Online advertising has become an important part of restaurant marketing. With unprecedented reach and targeting options, online ads seem like a great way to reach potential customers.
And often, that’s exactly what happens. But research has shown that sometimes online restaurant marketing can actually benefit the advertiser’s competitors more than it helps the advertiser itself.
How can this be?
The Spillover Effect
Let’s talk about something known as the “spillover effect.” According to Navdeep Sahni, associate professor of marketing at Stanford Graduate School of Business, the spillover effect occurs when an online restaurant ad unintentionally boosts the cumulative sales of competitors.
That means, that when you add up all the sales gains made by the advertiser’s competitors, the online ads had a greater positive effect for the competitors than for the advertiser.

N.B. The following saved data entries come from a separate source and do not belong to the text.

-- ==== Sys2Proof/Certificates/Slice0/Obligations.lean ====
section
/-! DEFINITION. Certificates/Slice0/Obligations.lean: the statements about the part. Each says what the rules it names say;
what rests on a choice of the model names the log entry. -/

open Sys2Proof Sys2Proof.Machine

/-! ### The machine -/

/-- A step runs the command at the front of the queue on the rest of it (log entry 1). -/
def Obligations.StepRunsFrontCommand : Prop :=
  ∀ (c : Instr) (rest : List Instr) (s : State), s.pending = c :: rest → step s = exec c { s with pending := rest }

/-- With no command waiting a step is one edge of UCLK: TIME advances by one where UCLK runs, and nothing but the
serving heartbeat changes with it (log entries 1, 2 and 47: the model's choice of what an idle step is). -/
def Obligations.IdleStepIsOneClock : Prop :=
  ∀ s : State, s.pending = [] → ∃ t, step s = .next t ∧
    (if s.power.inWindow.vaux33 = true ∧ s.power.clocksStopped = false then
      t = { s with
        time := s.time + 1, power := { s.power with uclk := s.power.uclk + 1 }
        serve := { s.serve with heartbeat := t.serve.heartbeat } }
    else t = s)

/-- The part without power: OFF, no rail in its window, nothing waiting, memory empty, every queue DISABLED with its
lane window and event range by number, the serving status 0, IDCODE in the test access port. -/
def Obligations.ResetState : Prop :=
  State.reset.life.state = .off ∧ State.reset.power.inWindow = RailMarks.none ∧ State.reset.pending = [] ∧
    State.reset.mem = [] ∧ State.reset.serve.status = 0 ∧ State.reset.jtag.selected = 1 ∧ State.reset.out = [] ∧
    (∀ q : QueueId, (State.reset.queue q).state = .disabled ∧
      ((State.reset.queue q).laneCount.toNat = if q.val < 8 then 256 else 0) ∧
      ((State.reset.queue q).eventBase.toNat = if q.val < 8 then 64 * q.val else 0) ∧
      ((State.reset.queue q).eventCount.toNat = if q.val < 8 then 64 else 0)) ∧
    ∀ a, State.reset.memRead a 1 = [0]

/-- The invariant holds after reset. -/
def Obligations.ResetInvariant : Prop :=
  Safety.Inv State.reset

/-- Every step keeps the invariant: memory stays canonical, SERVE_OK is released in IN_SERVICE alone and low while a drain is
under way, and a stage is in progress in STARTING alone. -/
def Obligations.StepKeepsInvariant : Prop :=
  ∀ s t : State, Safety.Inv s → step s = .next t → Safety.Inv t

/-- No command touches the queue of waiting commands, lowers the rollback counter, or changes anything else that is
fused or written at manufacture. -/
def Obligations.CommandsKeepQueueAndFuses : Prop :=
  ∀ (c : Instr) (s t : State), exec c s = .next t → t.pending = s.pending ∧
    s.fuses.rollback.toNat ≤ t.fuses.rollback.toNat ∧ t.fuses = { s.fuses with rollback := t.fuses.rollback }

/-! ### Rails, clocks, RESET_N -/

/-- Standby power arrives (R79, R98, R727): VAUX33 is marked, the root PLL has locked, Uhleg has booted with the straps
as sampled, and the device is in STANDBY or PEAT, in PEAT where BOOT_SAFE says so; TIME, the fuses and the test access port are
as they were. In STANDBY memory, cells, arrays, queues, ports and the serving side are not touched; in PEAT (R99) the main
domain is in reset: the queues, the serving side, the cores and the ports are as a start finds them, while memory, the cells
and the conductances of the Reed arrays stay. Without VAUX33 (R92, R98, R648, R650) the device is OFF: TIME, memory, the
queues, the cells, the serving registers, the cores and the test access port are as at reset; the value store, the log ring,
the fuses, the banks and the Reed conductances stay. -/
def Obligations.StandbyPowerComesAndGoes : Prop :=
  (∀ (boot : BootSample) (s : State), s.life.state = .off → ∃ t, exec (.vaux33EntersWindow boot) s = .next t ∧
    t.power.inWindow.vaux33 = true ∧ t.power.rootLock = true ∧ t.power.clocksStopped = false ∧
    (t.life.state = .peat ∨ (t.life.state = .standby ∧ boot.bootSafe = false)) ∧
    t.uhleg.devId = boot.devId ∧ t.uhleg.trayId = boot.trayId ∧ t.uhleg.boots = s.uhleg.boots + 1 ∧
    t.life.bootSafe = boot.bootSafe ∧ t.fuses = s.fuses ∧ t.jtag = s.jtag ∧ t.time = s.time ∧
    (t.life.state = .standby → Safety.sameMemory s t ∧ Safety.sameUnits s t ∧ t.front = s.front ∧ Safety.samePorts s t ∧
      Safety.sameServing s t) ∧
    (t.life.state = .peat → t.front = .blank ∧ t.serve = .blank ∧ t.runtime = .blank ∧ t.tree = .blank ∧ t.cores = .blank ∧
      t.ports = [] ∧ t.links = [] ∧ t.mem = s.mem ∧ t.cells = s.cells ∧ t.reed.cond = s.reed.cond)) ∧
  (∀ s : State, (s.power.inWindow.vaux33 = false → exec .vaux33LeavesWindow s = .next s) ∧
    (s.power.inWindow.vaux33 = true → ∃ t, exec .vaux33LeavesWindow s = .next t ∧
      t.life.state = .off ∧ t.power.inWindow.vaux33 = false ∧ t.time = 0 ∧ t.mem = [] ∧ t.front = State.reset.front ∧
      t.cells = State.reset.cells ∧ t.jtag = State.reset.jtag ∧ t.serve = State.reset.serve ∧ t.cores = .blank ∧
      t.ledger.live = [] ∧
      t.ledger.store = s.ledger.store ∧ t.log.front = [] ∧ t.log.ring = s.log.ring ∧ t.fuses = s.fuses ∧
      t.reed.cond = s.reed.cond ∧ t.reed.acc = [] ∧
      (∀ b, t.update.bank b = s.update.bank b) ∧ t.unlock = State.reset.unlock ∧ t.pending = s.pending ∧
      ∀ r, r ≠ .vaux33 → t.power.inWindow.get r = s.power.inWindow.get r))

/-- The marks of the rails follow their windows (R74, R77): rails named with a voltage inside their window become
marked, one named outside it loses its mark, no other mark changes, whatever the voltage is; a main rail that comes ahead of
its turn is a power-sequencing event, recorded by its row, which blocks RESET_N (R80). A class T halt (R677, R681): a main
rail that leaves its window in READY or IN_SERVICE halts the device at once, with reason 0x2001, memory not readable, SERVE_OK
low, HALT_N asserted, the queues, the serving side, the cores and the ports as a start finds them, the endpoint in reset; the
conductances of the Reed arrays stay (R103). -/
def Obligations.RailsEnterAndLeaveTheirWindows : Prop :=
  ((∀ (rails : List (Rail × Int)) (peat : Option Word) (s : State),
      ∃ t, exec (.railEntersWindow rails peat) s = .next t ∧
        (∀ r, t.power.inWindow.get r =
          (s.power.inWindow.get r || rails.any fun x => x.1 == r && r != .vaux33 && s.inWindow r x.2)) ∧
        Safety.sameMemory s t ∧ Safety.sameUnits s t ∧ t.front = s.front ∧ t.fuses = s.fuses) ∧
  (∀ (r b : Rail) (mv : Int) (peat : Option Word) (s : State), s.awake = true → r ≠ .vaux33 → b ∈ railsBefore r →
      b ≠ r → s.power.inWindow.get r = false → s.power.inWindow.get b = false → s.inWindow r mv = true →
      ∃ t, exec (.railEntersWindow [(r, mv)] peat) s = .next t ∧ t.power.sequenceBlock = some (railRow r)) ∧
  ∀ (r : Rail) (mv : Int) (s : State), ∃ t, exec (.railExcursion r mv) s = .next t ∧
      t.power.inWindow = if r ≠ .vaux33 ∧ s.inWindow r mv = false then s.power.inWindow.set false r else s.power.inWindow) ∧
  (∀ (r : Rail) (mv : Int) (s : State), r ∈ mainRails → s.power.inWindow.get r = true →
    s.inWindow r mv = false → s.awake = true → s.serving = true → ∃ t, exec (.railExcursion r mv) s = .next t ∧
      t.life.state = .halted ∧ t.life.haltAsserted = true ∧ t.life.serveOkLow = true ∧ t.life.heldInReset = true ∧
      t.life.causes = [] ∧ t.led 0x1100 0x08 = 0x2001 ∧ t.led 0x1100 0x09 = 0 ∧ t.led 0x2000 0x20 = 0 ∧
      t.front = .blank ∧ t.serve = .blank ∧ t.runtime = .blank ∧ t.tree = .blank ∧ t.cores = .blank ∧ t.pcie = .blank ∧
      t.ports = [] ∧ t.power.mainClocks = false ∧ t.sensors.refreshing = false ∧ t.reed.cond = s.reed.cond ∧
      t.reed.ops = [] ∧ t.fuses = s.fuses ∧ t.time = s.time ∧ t.jtag = s.jtag)

/-- Loss of root PLL lock begins the holdover and is a cause of a class D halt (R71, R90, R677); its end with REFCLK
absent stops every clock (R90); the return of lock ends both and, after a stop, boots Uhleg (R90, R638). Loss of a lane
PLL's lock (R91, R677, R735): the port's lock bit falls; with REFCLK good it is a cause of a class D halt in READY and
IN_SERVICE and ends a start, with REFCLK bad it changes no state of the device. -/
def Obligations.LossesOfLock : Prop :=
  ((∀ (refclk : Bool) (s : State), s.awake = true → s.power.rootLock = true → ∃ t,
    exec (.rootPllUnlock refclk) s = .next t ∧ t.power.rootLock = false ∧ t.power.holdover = true ∧
      t.power.refclk = refclk ∧ t.power.clocksStopped = false ∧
      (s.serving = true → t.life = { s.life with causes := s.life.causes ++ [⟨0x1701, 0, List.replicate 8 0⟩] })) ∧
  (∀ s : State, s.awake = true → s.power.holdover = true → s.power.refclk = false →
    ∃ t, exec .holdoverExpiry s = .next t ∧
    t.power.clocksStopped = true ∧ t.power.holdover = false ∧ t.power.mainClocks = false ∧ t.power.laneLock = 0 ∧
      (s.serving = true → s.life.causes ≠ [] → t.life.state = .halted)) ∧
  ∀ (boot : BootSample) (s : State), s.power.inWindow.vaux33 = true → s.power.rootLock = false → ∃ t,
    exec (.clockReturn boot) s = .next t ∧ t.power.rootLock = true ∧ t.power.holdover = false ∧
      t.power.clocksStopped = false ∧
      t.uhleg.boots = (if s.power.clocksStopped = true then s.uhleg.boots + 1 else s.uhleg.boots)) ∧
  (∀ (p : PortId) (s : State), s.awake = true → s.power.laneLock.getLsbD p = true → ∃ t,
    exec (.lanePllUnlock p) s = .next t ∧ t.power.laneLock.getLsbD p = false ∧
      (s.power.refclk = false → t.life = s.life) ∧
      (s.power.refclk = true → s.serving = true →
        t.life = { s.life with causes := s.life.causes ++ [⟨0x1702, p, [byte p, 0, 0, 0, 0, 0, 0, 0]⟩] }) ∧
      (s.power.refclk = true → s.life.state = .starting → t.life.state = .halted ∨ t.life.state = .peat) ∧
      (s.life.state ≠ .starting → ∀ i : PortId, i ≠ p → t.power.laneLock.getLsbD i = s.power.laneLock.getLsbD i) ∧
      t.mem = s.mem ∧ t.fuses = s.fuses)

/-- RESET_N (R98, R105, R116, R117, R681): a pulse below 1 µs does nothing; one of 1 µs or more takes STARTING, STANDBY, READY,
IN_SERVICE and HALTED to STANDBY with the main domain and the endpoint as a start finds them and SERVE_OK low, and leaves PEAT for
STANDBY when BOOT_SAFE is low and the start counter is at most 2; the conductances of the Reed arrays, the fuses, TIME and the
rails stay. A start begins
(R98, R102, R105): with the rails, the clocks, the firmware and BOOT_SAFE as R98 asks and a start counter below 3,
STANDBY goes to STARTING with stage 1 in progress and the counter one higher, stored. With BOOT_SAFE high, or the
counter at 3 or more, it goes to PEAT. -/
def Obligations.ResetAndStartAttempts : Prop :=
  ((∀ (ns : Nat) (b : Bool) (s : State), ns < 1000 → exec (.resetNAssert ns b) s = .next s) ∧
  (∀ (ns : Nat) (b : Bool) (s : State), 1000 ≤ ns →
    s.life.state = .starting ∨ s.life.state = .standby ∨ s.life.state = .ready ∨ s.life.state = .inService ∨
      s.life.state = .halted → ∃ t, exec (.resetNAssert ns b) s = .next t ∧
        t.life.state = .standby ∧ t.life.resetHigh = false ∧ t.life.stage = 0 ∧ t.life.causes = [] ∧
        t.life.drain = none ∧ t.life.serveOkLow = true ∧ t.life.haltAsserted = false ∧ t.life.heldInReset = false ∧
        t.front = .blank ∧ t.serve = .blank ∧ t.runtime = .blank ∧ t.tree = .blank ∧ t.cores = .blank ∧ t.pcie = .blank ∧
        t.ports = [] ∧ t.links = [] ∧ t.mailbox = .blank ∧ t.corePort = .blank ∧ t.cache = ⟨[], []⟩ ∧
        t.power.mainClocks = false ∧ t.led 0x2000 0x20 = 0 ∧ t.reed.cond = s.reed.cond ∧ t.reed.acc = [] ∧
        t.fuses = s.fuses ∧
        t.time = s.time ∧ t.jtag = s.jtag ∧ t.power.inWindow = s.power.inWindow) ∧
  ∀ (ns : Nat) (b : Bool) (s : State), 1000 ≤ ns → s.life.state = .peat → ∃ t, exec (.resetNAssert ns b) s = .next t ∧
    t.life.state = (if b = false ∧ s.led 0x1100 0x03 ≤ 2 then .standby else .peat) ∧ t.pcie.enabled = false) ∧
  (∀ (a : Attempt) (s : State), s.railsReady = true → s.life.resetHigh = false →
    (a.bootSafe = false → s.led 0x1100 0x03 < 3 → a.stages = [] → ∃ t, exec (.startAttempt a) s = .next t ∧
      t.life.state = .starting ∧ t.life.stage = 1 ∧ t.life.resetHigh = true ∧ t.life.bootSafe = false ∧
      t.life.micros = a.micros ∧ t.led 0x1100 0x03 = s.led 0x1100 0x03 + 1 ∧
      Safety.sameMemory s t ∧ Safety.sameUnits s t ∧ t.front = s.front ∧ t.fuses = s.fuses ∧ t.time = s.time) ∧
    (a.bootSafe = true ∨ 3 ≤ s.led 0x1100 0x03 → ∃ t, exec (.startAttempt a) s = .next t ∧ t.life.state = .peat ∧
      t.life.stage = 0 ∧ t.led 0x1100 0x07 = (if a.bootSafe = true then 2 else 1) ∧
      t.led 0x1100 0x03 = s.led 0x1100 0x03))

/-! ### The start sequence -/

/-- A stage of a start ends (R101, R105, R107, R108): one of stages 1 to 7 in which no codeword was found wrong and whose work
came out well gives the next stage, and the µs that passed are added to those of the attempt; one whose work failed ends the
attempt, recorded in 0x1100:04 with its reason, its stage and its detail, in HALTED, or in PEAT when the start counter reads 3
or more, the queues as a start finds them, the main clocks stopped and SERVE_OK low. Stage 1 fails where a main rail is out of
its window, stage 5 where a channel fails its training, and stages 2, 3, 4 and 7 as their work reports (R101, R158, R159).
The end of a start by time (R102, R105, R107): a stage from 1 to 9 that overruns its budget fails the attempt, with reason
0x0F and the stage as its detail, in stage 8 with reason 0x0B and detail 0 (R453); stage 10 that runs out of its budget still
reaches READY, with the start counter at 0 and the duration in 0x1100:16. -/
def Obligations.StagesAndTheirTime : Prop :=
  (∀ (a : Attempt) (w : StageWork) (s : State), s.attemptRuns = true → 1 ≤ s.life.stage → s.life.stage ≤ 7 →
    a.stages = [w] → w.errors = [] → ∃ t, exec (.startAttempt a) s = .next t ∧
      match s.stageFailure s.life.stage w with
      | none => t.life.state = .starting ∧ t.life.stage = s.life.stage + 1 ∧ t.life.micros = s.life.micros + a.micros ∧
          t.fuses = s.fuses ∧ t.time = s.time ∧ t.reed = s.reed
      | some d => t.life.state = (if 3 ≤ s.led 0x1100 0x03 then .peat else .halted) ∧ t.life.stage = 0 ∧
          t.led 0x1100 0x04 = failureRecord (stageReason s.life.stage) s.life.stage d ∧ t.front = .blank ∧
          t.power.mainClocks = false ∧ t.life.serveOkLow = true) ∧
  ((∀ s : State, s.attemptRuns = true → 1 ≤ s.life.stage → s.life.stage < 10 → ∃ t, exec .stageTimeout s = .next t ∧
    t.life.state = (if 3 ≤ s.led 0x1100 0x03 then .peat else .halted) ∧ t.life.stage = 0 ∧
    t.led 0x1100 0x04 = (if s.life.stage = 8 then failureRecord 0x0B 8 0
      else failureRecord 0x0F s.life.stage s.life.stage) ∧ t.led 0x1100 0x03 = s.led 0x1100 0x03) ∧
  ∀ s : State, s.attemptRuns = true → s.life.stage = 10 → ∃ t, exec .stage10BudgetExpiry s = .next t ∧
    t.life.state = .ready ∧ t.life.stage = 0 ∧ t.life.openAttempt = none ∧ t.led 0x1100 0x03 = 0 ∧
    t.led 0x1100 0x16 = (s.life.micros + 1000000) % 2 ^ 32 ∧
    Safety.sameMemory s t ∧ Safety.sameUnits s t ∧ t.front = s.front ∧ Safety.samePorts s t ∧ t.power = s.power)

Sahni did a series of experiments in India focused on restaurant advertising. In these experiments, he was able to control the banner ads that users saw on a restaurant review site. He tracked when users clicked through to obtain a specific restaurant’s phone number. This was an action that was highly correlated with placing an order.
Sahni found that sales leads for individual competitors increased by an average of 4%. This was significant because the advertisers has multiple competitors in the same market.
The beneficial effects for competitors were greatest when the competitor offered a menu that was similar to the advertiser and received favorable reviews on the restaurant review website.
One exception to the spillover effect involved already popular restaurants. Sahni explains this by saying, “if it’s a well-known chain, anyone who’s going to buy from that chain is already thinking of it.”
What Spillover Means for Restaurant Marketing
The spillover effect basically tells us that when a user sees an ad for one restaurant, they are likely to be reminded of other, similar restaurants that may then actually be the beneficiary of the original advertiser’s efforts.
“If you look at one object, you’re reminded of other related objects that become salient,” says Sahni.
So if you advertise your pizza place online, you may just be reminding potential customers of other pizza places that they already familiar with. And that could lead them to make a purchase decision from one of these restaurants instead of yours.
How can you fight spillover? There are a couple of strategies that can help to counteract the spillover effect.
“Advertisers can counteract spillover by creating ads that emphasize what distinguishes them from their competitors.”
– Navdeep Sahni
First, Sahni recommends that restaurants create ads that emphasize what distinguishes them from their competitors. If there is something unique about your restaurant offering or if there is something that customers can’t get anywhere else, that is what your ads should focus on.
Similarly, restaurants should strive to understand their customers wants and needs. For example, if your restaurant customers value lower prices, then your ad should emphasize your low prices and good values.
If you believe that your customers value positive reviews, then you could include a testimonial quote on your ads.
Sahni’s research also discovered that the spillover effect can be overcome by increasing the frequency with which your online ads are seen by potential customers. His research indicates that low-frequency ad exposures helped competitors more than higher-frequency ad exposures. Sahni’s experiments showed that 3 or more ad exposures virtually eliminated the spillover effect.
Bottom line: increased spending and ad coverage can help combat sensitizing potential customers to your competitors and losing potential sales.
“To convert an impression into a sale, you have to beat the competitors that your ad reminds people of,” says Sahni. “If you can tell consumers that you’re actually better than your competitors, then you’re going to get more sales.”